OpenPifPaf supports simultaneous training on multiple datasets. You specify multiple datasets by concatenating them with a -
, e.g. to train on COCO Keypoints cocokp
and on COCO Detections cocodet
you specify in your training command --dataset=cocokp-cocodet
. This also works for custom datasets defined in plugins.

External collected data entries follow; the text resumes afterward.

-- ==== Sys2Proof/Laws/KeptArray.lean ====
section
/-! SUPPORT. Laws/KeptArray.lean: what every operation of Machine/Array.lean keeps (Laws/Kept.lean). -/
namespace Sys2Proof.Machine
open Sys2Proof

theorem setTrim_kept {s : State} {tile : Nat} {line : Nat} {e : Nat} {z : State} (h : Kept z s) :
    Kept z (setTrim s tile line e) := by
  unfold setTrim
  repeat' (first
    | (intro z; intros; try beta_reduce)
    | with_reducible assumption
    | (extract_lets +onlyGivenNames x; refine Kept.cut (p := Kept z x) ?_ (fun _ => ?_)
       on_goal 1 => dsimp -zeta only [x]; clear x
       on_goal 2 => try clear_value x
       on_goal 2 => rename' x => y)
    | (extract_lets +onlyGivenNames x; refine Kept.cut (p := Kept z x.1) ?_ (fun _ => ?_)
       on_goal 1 => dsimp -zeta only [x]; clear x
       on_goal 2 => try clear_value x
       on_goal 2 => rename' x => y)
    | (extract_lets +onlyGivenNames x; refine Kept.ofFun x ?_; dsimp -zeta only [x]; clear x)
    | (extract_lets +onlyGivenNames x; rename' x => y)
    | (with_reducible refine Kept.lit (by assumption) ?_; rfl)
    | dsimp -zeta only)

theorem wearShow_kept {s : State} {tile : Nat} {pair : Nat} {z : State} (h : Kept z s) :
    Kept z (wearShow s tile pair) := by
  unfold wearShow
  repeat' (first
    | (intro z; intros; try beta_reduce)
    | with_reducible assumption
    | (extract_lets +onlyGivenNames x; refine Kept.cut (p := Kept z x) ?_ (fun _ => ?_)
       on_goal 1 => dsimp -zeta only [x]; clear x
       on_goal 2 => try clear_value x
       on_goal 2 => rename' x => y)
    | (extract_lets +onlyGivenNames x; refine Kept.cut (p := Kept z x.1) ?_ (fun _ => ?_)
       on_goal 1 => dsimp -zeta only [x]; clear x
       on_goal 2 => try clear_value x
       on_goal 2 => rename' x => y)
    | (extract_lets +onlyGivenNames x; refine Kept.ofFun x ?_; dsimp -zeta only [x]; clear x)
    | (extract_lets +onlyGivenNames x; rename' x => y)
    | with_reducible apply when_kept
    | with_reducible apply setF_kept
    | with_reducible apply raiseOnce_kept
    | with_reducible apply raise_kept
    | (with_reducible refine Kept.lit (by assumption) ?_; rfl)
    | split
    | (clear_value *; split)
    | dsimp -zeta only)

theorem pulse_kept {s : State} {tile : Nat} {pair : Nat} {z : State} (h : Kept z s) :
    Kept z (pulse s tile pair) := by
  unfold pulse
  repeat' (first
    | (intro z; intros; try beta_reduce)
    | with_reducible assumption
    | (extract_lets +onlyGivenNames x; refine Kept.cut (p := Kept z x) ?_ (fun _ => ?_)
       on_goal 1 => dsimp -zeta only [x]; clear x
       on_goal 2 => try clear_value x
       on_goal 2 => rename' x => y)
    | (extract_lets +onlyGivenNames x; refine Kept.cut (p := Kept z x.1) ?_ (fun _ => ?_)
       on_goal 1 => dsimp -zeta only [x]; clear x
       on_goal 2 => try clear_value x
       on_goal 2 => rename' x => y)
    | (extract_lets +onlyGivenNames x; refine Kept.ofFun x ?_; dsimp -zeta only [x]; clear x)
    | (extract_lets +onlyGivenNames x; rename' x => y)
    | with_reducible apply wearShow_kept
    | (with_reducible refine Kept.lit (by assumption) ?_; rfl)
    | split
    | (clear_value *; split)
    | (with_reducible refine Kept.lit ?_ ?_; on_goal 2 => rfl
       with_reducible first | apply wearShow_kept)
    | dsimp -zeta only)

theorem pulses_kept {n : Nat} {s : State} {tile pair : Nat} {z : State} (h : Kept z s) : Kept z (pulses n s tile pair) := by
  induction n generalizing s with
  | zero => exact h
  | succ n ih => exact ih (pulse_kept h)

theorem wearFlush_kept {s : State} {z : State} (h : Kept z s) :
    Kept z (wearFlush s) := by
  unfold wearFlush
  repeat' (first
    | (intro z; intros; try beta_reduce)
    | with_reducible assumption
    | (extract_lets +onlyGivenNames x; refine Kept.cut (p := Kept z x) ?_ (fun _ => ?_)
       on_goal 1 => dsimp -zeta only [x]; clear x
       on_goal 2 => try clear_value x
       on_goal 2 => rename' x => y)
    | (extract_lets +onlyGivenNames x; refine Kept.cut (p := Kept z x.1) ?_ (fun _ => ?_)
       on_goal 1 => dsimp -zeta only [x]; clear x
       on_goal 2 => try clear_value x
       on_goal 2 => rename' x => y)
    | (extract_lets +onlyGivenNames x; refine Kept.ofFun x ?_; dsimp -zeta only [x]; clear x)
    | (extract_lets +onlyGivenNames x; rename' x => y)
    | (with_reducible refine Kept.lit (by assumption) ?_; rfl)
    | with_reducible apply Kept.foldl
    | with_reducible apply Kept.foldl_fst
    | dsimp -zeta only)

theorem clearStuck_kept {s : State} {tile : Nat} {z : State} (h : Kept z s) :
    Kept z (clearStuck s tile) := by
  unfold clearStuck
  repeat' (first
    | (intro z; intros; try beta_reduce)
    | with_reducible assumption
    | (extract_lets +onlyGivenNames x; refine Kept.cut (p := Kept z x) ?_ (fun _ => ?_)
       on_goal 1 => dsimp -zeta only [x]; clear x
       on_goal 2 => try clear_value x
       on_goal 2 => rename' x => y)
    | (extract_lets +onlyGivenNames x; refine Kept.cut (p := Kept z x.1) ?_ (fun _ => ?_)
       on_goal 1 => dsimp -zeta only [x]; clear x
       on_goal 2 => try clear_value x
       on_goal 2 => rename' x => y)
    | (extract_lets +onlyGivenNames x; refine Kept.ofFun x ?_; dsimp -zeta only [x]; clear x)
    | (extract_lets +onlyGivenNames x; rename' x => y)
    | with_reducible apply setF_kept
    | (with_reducible refine Kept.lit (by assumption) ?_; rfl)
    | (with_reducible refine Kept.lit ?_ ?_; on_goal 2 => rfl
       with_reducible first | apply setF_kept)
    | dsimp -zeta only)

theorem addStuck_kept {s : State} {tile : Nat} {pair : Nat} {z : State} (h : Kept z s) :
    Kept z (addStuck s tile pair) := by
  unfold addStuck
  repeat' (first
    | (intro z; intros; try beta_reduce)
    | with_reducible assumption
    | (extract_lets +onlyGivenNames x; refine Kept.cut (p := Kept z x) ?_ (fun _ => ?_)
       on_goal 1 => dsimp -zeta only [x]; clear x
       on_goal 2 => try clear_value x
       on_goal 2 => rename' x => y)
    | (extract_lets +onlyGivenNames x; refine Kept.cut (p := Kept z x.1) ?_ (fun _ => ?_)
       on_goal 1 => dsimp -zeta only [x]; clear x
       on_goal 2 => try clear_value x
       on_goal 2 => rename' x => y)
    | (extract_lets +onlyGivenNames x; refine Kept.ofFun x ?_; dsimp -zeta only [x]; clear x)
    | (extract_lets +onlyGivenNames x; rename' x => y)
    | with_reducible apply setF_kept
    | (with_reducible refine Kept.lit (by assumption) ?_; rfl)
    | split
    | (clear_value *; split)
    | (with_reducible refine Kept.lit ?_ ?_; on_goal 2 => rfl
       with_reducible first | apply setF_kept)
    | dsimp -zeta only)

theorem setRow_kept {s : State} {tile : Nat} {r : Nat} {l : List (Nat × Int)} {z : State} (h : Kept z s) :
    Kept z (setRow s tile r l) := by
  unfold setRow
  repeat' (first
    | (intro z; intros; try beta_reduce)
    | with_reducible assumption
    | (extract_lets +onlyGivenNames x; refine Kept.cut (p := Kept z x) ?_ (fun _ => ?_)
       on_goal 1 => dsimp -zeta only [x]; clear x
       on_goal 2 => try clear_value x
       on_goal 2 => rename' x => y)
    | (extract_lets +onlyGivenNames x; refine Kept.cut (p := Kept z x.1) ?_ (fun _ => ?_)
       on_goal 1 => dsimp -zeta only [x]; clear x
       on_goal 2 => try clear_value x
       on_goal 2 => rename' x => y)
    | (extract_lets +onlyGivenNames x; refine Kept.ofFun x ?_; dsimp -zeta only [x]; clear x)
    | (extract_lets +onlyGivenNames x; rename' x => y)
    | with_reducible apply zero_kept
    | (with_reducible refine Kept.lit (by assumption) ?_; rfl)
    | split
    | (clear_value *; split)
    | (with_reducible refine Kept.lit ?_ ?_; on_goal 2 => rfl
       with_reducible first | apply zero_kept)
    | dsimp -zeta only)

theorem setLevels_kept {s : State} {tile : Nat} {l : List (Nat × Nat × Int)} {z : State} (h : Kept z s) :
    Kept z (setLevels s tile l) := by
  unfold setLevels
  repeat' (first
    | (intro z; intros; try beta_reduce)
    | with_reducible assumption
    | (extract_lets +onlyGivenNames x; refine Kept.cut (p := Kept z x) ?_ (fun _ => ?_)
       on_goal 1 => dsimp -zeta only [x]; clear x
       on_goal 2 => try clear_value x
       on_goal 2 => rename' x => y)
    | (extract_lets +onlyGivenNames x; refine Kept.cut (p := Kept z x.1) ?_ (fun _ => ?_)
       on_goal 1 => dsimp -zeta only [x]; clear x
       on_goal 2 => try clear_value x
       on_goal 2 => rename' x => y)
    | (extract_lets +onlyGivenNames x; refine Kept.ofFun x ?_; dsimp -zeta only [x]; clear x)
    | (extract_lets +onlyGivenNames x; rename' x => y)
    | with_reducible apply forEach_kept
    | with_reducible apply setRow_kept
    | (with_reducible refine Kept.lit (by assumption) ?_; rfl)
    | (with_reducible refine Kept.lit ?_ ?_; on_goal 2 => rfl
       with_reducible first | apply forEach_kept | apply setRow_kept)
    | dsimp -zeta only)

theorem zeroLevels_kept {s : State} {tile : Nat} {z : State} (h : Kept z s) :
    Kept z (zeroLevels s tile) := by
  unfold zeroLevels
  repeat' (first
    | (intro z; intros; try beta_reduce)
    | with_reducible assumption
    | (extract_lets +onlyGivenNames x; refine Kept.cut (p := Kept z x) ?_ (fun _ => ?_)
       on_goal 1 => dsimp -zeta only [x]; clear x
       on_goal 2 => try clear_value x
       on_goal 2 => rename' x => y)
    | (extract_lets +onlyGivenNames x; refine Kept.cut (p := Kept z x.1) ?_ (fun _ => ?_)
       on_goal 1 => dsimp -zeta only [x]; clear x
       on_goal 2 => try clear_value x
       on_goal 2 => rename' x => y)
    | (extract_lets +onlyGivenNames x; refine Kept.ofFun x ?_; dsimp -zeta only [x]; clear x)
    | (extract_lets +onlyGivenNames x; rename' x => y)
    | (with_reducible refine Kept.lit (by assumption) ?_; rfl)
    | split
    | (clear_value *; split)
    | dsimp -zeta only)

theorem stickPairs_kept {s : State} {tile : Nat} {r : Nat} {l : List (Nat × Int)} {z : State} (h : Kept z s) :
    Kept z (stickPairs s tile r l) := by
  unfold stickPairs
  repeat' (first
    | (intro z; intros; try beta_reduce)
    | with_reducible assumption
    | with_reducible apply forEach_kept
    | with_reducible apply addStuck_kept
    | (with_reducible refine Kept.lit (by assumption) ?_; rfl)
    | dsimp -zeta only)

theorem writeRow_kept {s : State} {tile : Nat} {r : Nat} {full : Bool} {old : List Int} {l : List (Nat × Int)} {reads : List (List CellRead)} {z : State} (h : Kept z s) :
    Kept z (writeRow s tile r full old l reads).1 := by
  unfold writeRow
  repeat' (first
    | (intro z; intros; try beta_reduce)
    | with_reducible assumption
    | (extract_lets +onlyGivenNames x; refine Kept.cut (p := Kept z x) ?_ (fun _ => ?_)
       on_goal 1 => dsimp -zeta only [x]; clear x
       on_goal 2 => try clear_value x
       on_goal 2 => rename' x => y)
    | (extract_lets +onlyGivenNames x; refine Kept.cut (p := Kept z x.1) ?_ (fun _ => ?_)
       on_goal 1 => dsimp -zeta only [x]; clear x
       on_goal 2 => try clear_value x
       on_goal 2 => rename' x => y)
    | (extract_lets +onlyGivenNames x; refine Kept.ofFun x ?_; dsimp -zeta only [x]; clear x)
    | (extract_lets +onlyGivenNames x; rename' x => y)
    | with_reducible apply setLevels_kept
    | with_reducible apply forEach_kept
    | with_reducible apply pulse_kept
    | with_reducible apply stickPairs_kept
    | (with_reducible refine Kept.lit (by assumption) ?_; rfl)
    | split
    | (clear_value *; split)
    | dsimp -zeta only)

theorem endWrite_kept {s : State} {tile : Nat} {n : Nat} {st : List (Nat × Nat × Int)} {z : State} (h : Kept z s) :
    Kept z (endWrite s tile n st).1 := by
  unfold endWrite
  repeat' (first
    | (intro z; intros; try beta_reduce)
    | with_reducible assumption
    | (extract_lets +onlyGivenNames x; refine Kept.cut (p := Kept z x) ?_ (fun _ => ?_)
       on_goal 1 => dsimp -zeta only [x]; clear x
       on_goal 2 => try clear_value x
       on_goal 2 => rename' x => y)
    | (extract_lets +onlyGivenNames x; refine Kept.cut (p := Kept z x.1) ?_ (fun _ => ?_)
       on_goal 1 => dsimp -zeta only [x]; clear x
       on_goal 2 => try clear_value x
       on_goal 2 => rename' x => y)
    | (extract_lets +onlyGivenNames x; refine Kept.ofFun x ?_; dsimp -zeta only [x]; clear x)
    | (extract_lets +onlyGivenNames x; rename' x => y)
    | with_reducible apply raiseOnce_kept
    | with_reducible apply when_kept
    | with_reducible apply raise_kept
    | (with_reducible refine Kept.lit (by assumption) ?_; rfl)
    | split
    | (clear_value *; split)
    | (with_reducible refine Kept.lit ?_ ?_; on_goal 2 => rfl
       with_reducible first | apply raiseOnce_kept | apply when_kept | apply raise_kept)
    | with_reducible refine Kept.ofPair (by assumption) ?_
    | dsimp -zeta only)

theorem writeRows_kept {tile : Nat} {full : Bool} {old : Nat → List Int} {l : List (Nat × Nat × Int)} {w : WriteReport}
    {rs : List Nat} {s : State} {z : State} (h : Kept z s) : Kept z (writeRows tile full old l w rs s).1 := by
  induction rs generalizing s with
  | nil => exact h
  | cons r rs ih =>
    have hw : Kept z (writeRow s tile r full (old r) ((l.filter (fun y => y.1 == r)).map (fun y => y.2)) (readsOf w r)).1 :=
      writeRow_kept h
    have hy := ih hw
    unfold writeRows
    exact hy

theorem writePairs_kept {s : State} {tile : Nat} {targets : List (Nat × Nat × Int)} {w : WriteReport} {z : State} (h : Kept z s) :
    Kept z (writePairs s tile targets w).1 := by
  unfold writePairs
  repeat' (first
    | (intro z; intros; try beta_reduce)
    | with_reducible assumption
    | (extract_lets +onlyGivenNames x; refine Kept.cut (p := Kept z x) ?_ (fun _ => ?_)
       on_goal 1 => dsimp -zeta only [x]; clear x
       on_goal 2 => try clear_value x
       on_goal 2 => rename' x => y)
    | (extract_lets +onlyGivenNames x; refine Kept.cut (p := Kept z x.1) ?_ (fun _ => ?_)
       on_goal 1 => dsimp -zeta only [x]; clear x
       on_goal 2 => try clear_value x
       on_goal 2 => rename' x => y)
    | (extract_lets +onlyGivenNames x; refine Kept.ofFun x ?_; dsimp -zeta only [x]; clear x)
    | (extract_lets +onlyGivenNames x; rename' x => y)
    | with_reducible apply writeRows_kept
    | with_reducible apply endWrite_kept
    | (with_reducible refine Kept.lit (by assumption) ?_; rfl)
    | split
    | (clear_value *; split)
    | dsimp -zeta only)

theorem fullWrite_kept {s : State} {tile : Nat} {l : List (Nat × Nat × Int)} {w : WriteReport} {z : State} (h : Kept z s) :
    Kept z (fullWrite s tile l w).1 := by
  unfold fullWrite
  repeat' (first
    | (intro z; intros; try beta_reduce)
    | with_reducible assumption
    | (extract_lets +onlyGivenNames x; refine Kept.cut (p := Kept z x) ?_ (fun _ => ?_)
       on_goal 1 => dsimp -zeta only [x]; clear x
       on_goal 2 => try clear_value x
       on_goal 2 => rename' x => y)
    | (extract_lets +onlyGivenNames x; refine Kept.cut (p := Kept z x.1) ?_ (fun _ => ?_)
       on_goal 1 => dsimp -zeta only [x]; clear x
       on_goal 2 => try clear_value x
       on_goal 2 => rename' x => y)
    | (extract_lets +onlyGivenNames x; refine Kept.ofFun x ?_; dsimp -zeta only [x]; clear x)
    | (extract_lets +onlyGivenNames x; rename' x => y)
    | with_reducible apply writeRows_kept
    | with_reducible apply zeroLevels_kept
    | with_reducible apply clearStuck_kept
    | with_reducible apply endWrite_kept
    | (with_reducible refine Kept.lit (by assumption) ?_; rfl)
    | split
    | (clear_value *; split)
    | dsimp -zeta only)

end Sys2Proof.Machine
end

The samples from each dataset are tracked with weighted counters and the dataset for the next batch is chosen by the lowest counter. You specify the dataset weights (or you can think of it as an importance), for example, as --dataset-weights 1.0 0.5
. That means that the first dataset (cocokp
in the above example) is twice as important as the second one (e.g. cocodet
) and two-thirds of the batches will be from the first dataset and one-third will be from the second.
An epoch is over once the first of the datasets is out of samples. As the datasets are randomized during training, a different set of samples will be used from epoch to epoch. That means that eventually all data will be utilized of the larger datasets even if not all data is used during a single epoch.
An effective way to validate the pipeline is working, loss functions are implemented correctly, encoders are correct, etc. is to overfit on a single image. You should be able to produce perfect predictions for that image. Some caveats: you need to deactivate augmentations, you must evaluate at the exact trained image size and the image should not contain crowd annotations (i.e. areas that will be ignored during training). Here is an example training command for a cocokp
overfitting experiment:
time CUDA_VISIBLE_DEVICES=1 python3 -m openpifpaf.train \
--lr=0.01 --momentum=0.9 --b-scale=5.0 \
--epochs=1000 --lr-warm-up-epochs=100 \
--batch-size=4 --train-batches=1 --val-batches=1 --val-interval=100 \
--weight-decay=1e-5 \
--dataset=cocokp --cocokp-upsample=2 --cocokp-no-augmentation \
--basenet=shufflenetv2k16
The very first image in the training set has a large crowd annotation. Therefore, the above command overfits on four images. Here is the corresponding predict command for the second image in the training set:
python3 -m openpifpaf.predict \
--checkpoint outputs/shufflenetv2k16-201007-153356-cocokp-1de9503b.pkl \
--debug-indices cif:5 caf:5 --debug-images --long-edge=385 --loader-workers=0 \
--save-all --image-output all-images/overfitted.jpeg \
data-mscoco/images/train2017/000000262146.jpg
While the field predictions are almost perfect, it will predict two annotations while there is only one ground truth annotation. That is because the standard skeleton has no connection that goes directly from left-ear to nose and the left-eye is not visible and not annotated. You can add --dense-connections
to include additional connections in the skeleton which will connect the nose keypoint to the rest of the skeleton.
ShuffleNet models are trained without ImageNet pretraining:
time CUDA_VISIBLE_DEVICES=0,1 python3 -m openpifpaf.train \
--lr=0.0003 --momentum=0.95 --b-scale=10.0 \
--epochs=250 --lr-decay 220 240 --lr-decay-epochs=10 \
--batch-size=32 \
--weight-decay=1e-5 \
--dataset=cocokp --cocokp-upsample=2 --cocokp-extended-scale --cocokp-orientation-invariant=0.1 \
--basenet=shufflenetv2k16
You can refine an existing model with the --checkpoint
option.
To fit large models in your GPU memory, reduce the batch size and learning rate by the same factor.
ResNet models are initialized with weights pre-trained on ImageNet. That makes their training characteristics different from ShuffleNet (i.e. they look great at the beginning of training).
As for all commands, you need to decide whether you want to interactively show the plots in matplotlib with --show
(I use itermplot) or to save image files with --save-all
(defaults to the all-images/
directory).
You can inspect the ground truth fields that are used for training. Add --debug-images
to activate all types of debug plots and, for example, select to visualize field 5 of CIF and field 5 of CAF with --debug-indices cif:5 caf:5
.
You can run this on your laptop without a GPU. When debug is enabled, the training dataset is not randomized and therefore you only need the first few images in your dataset locally.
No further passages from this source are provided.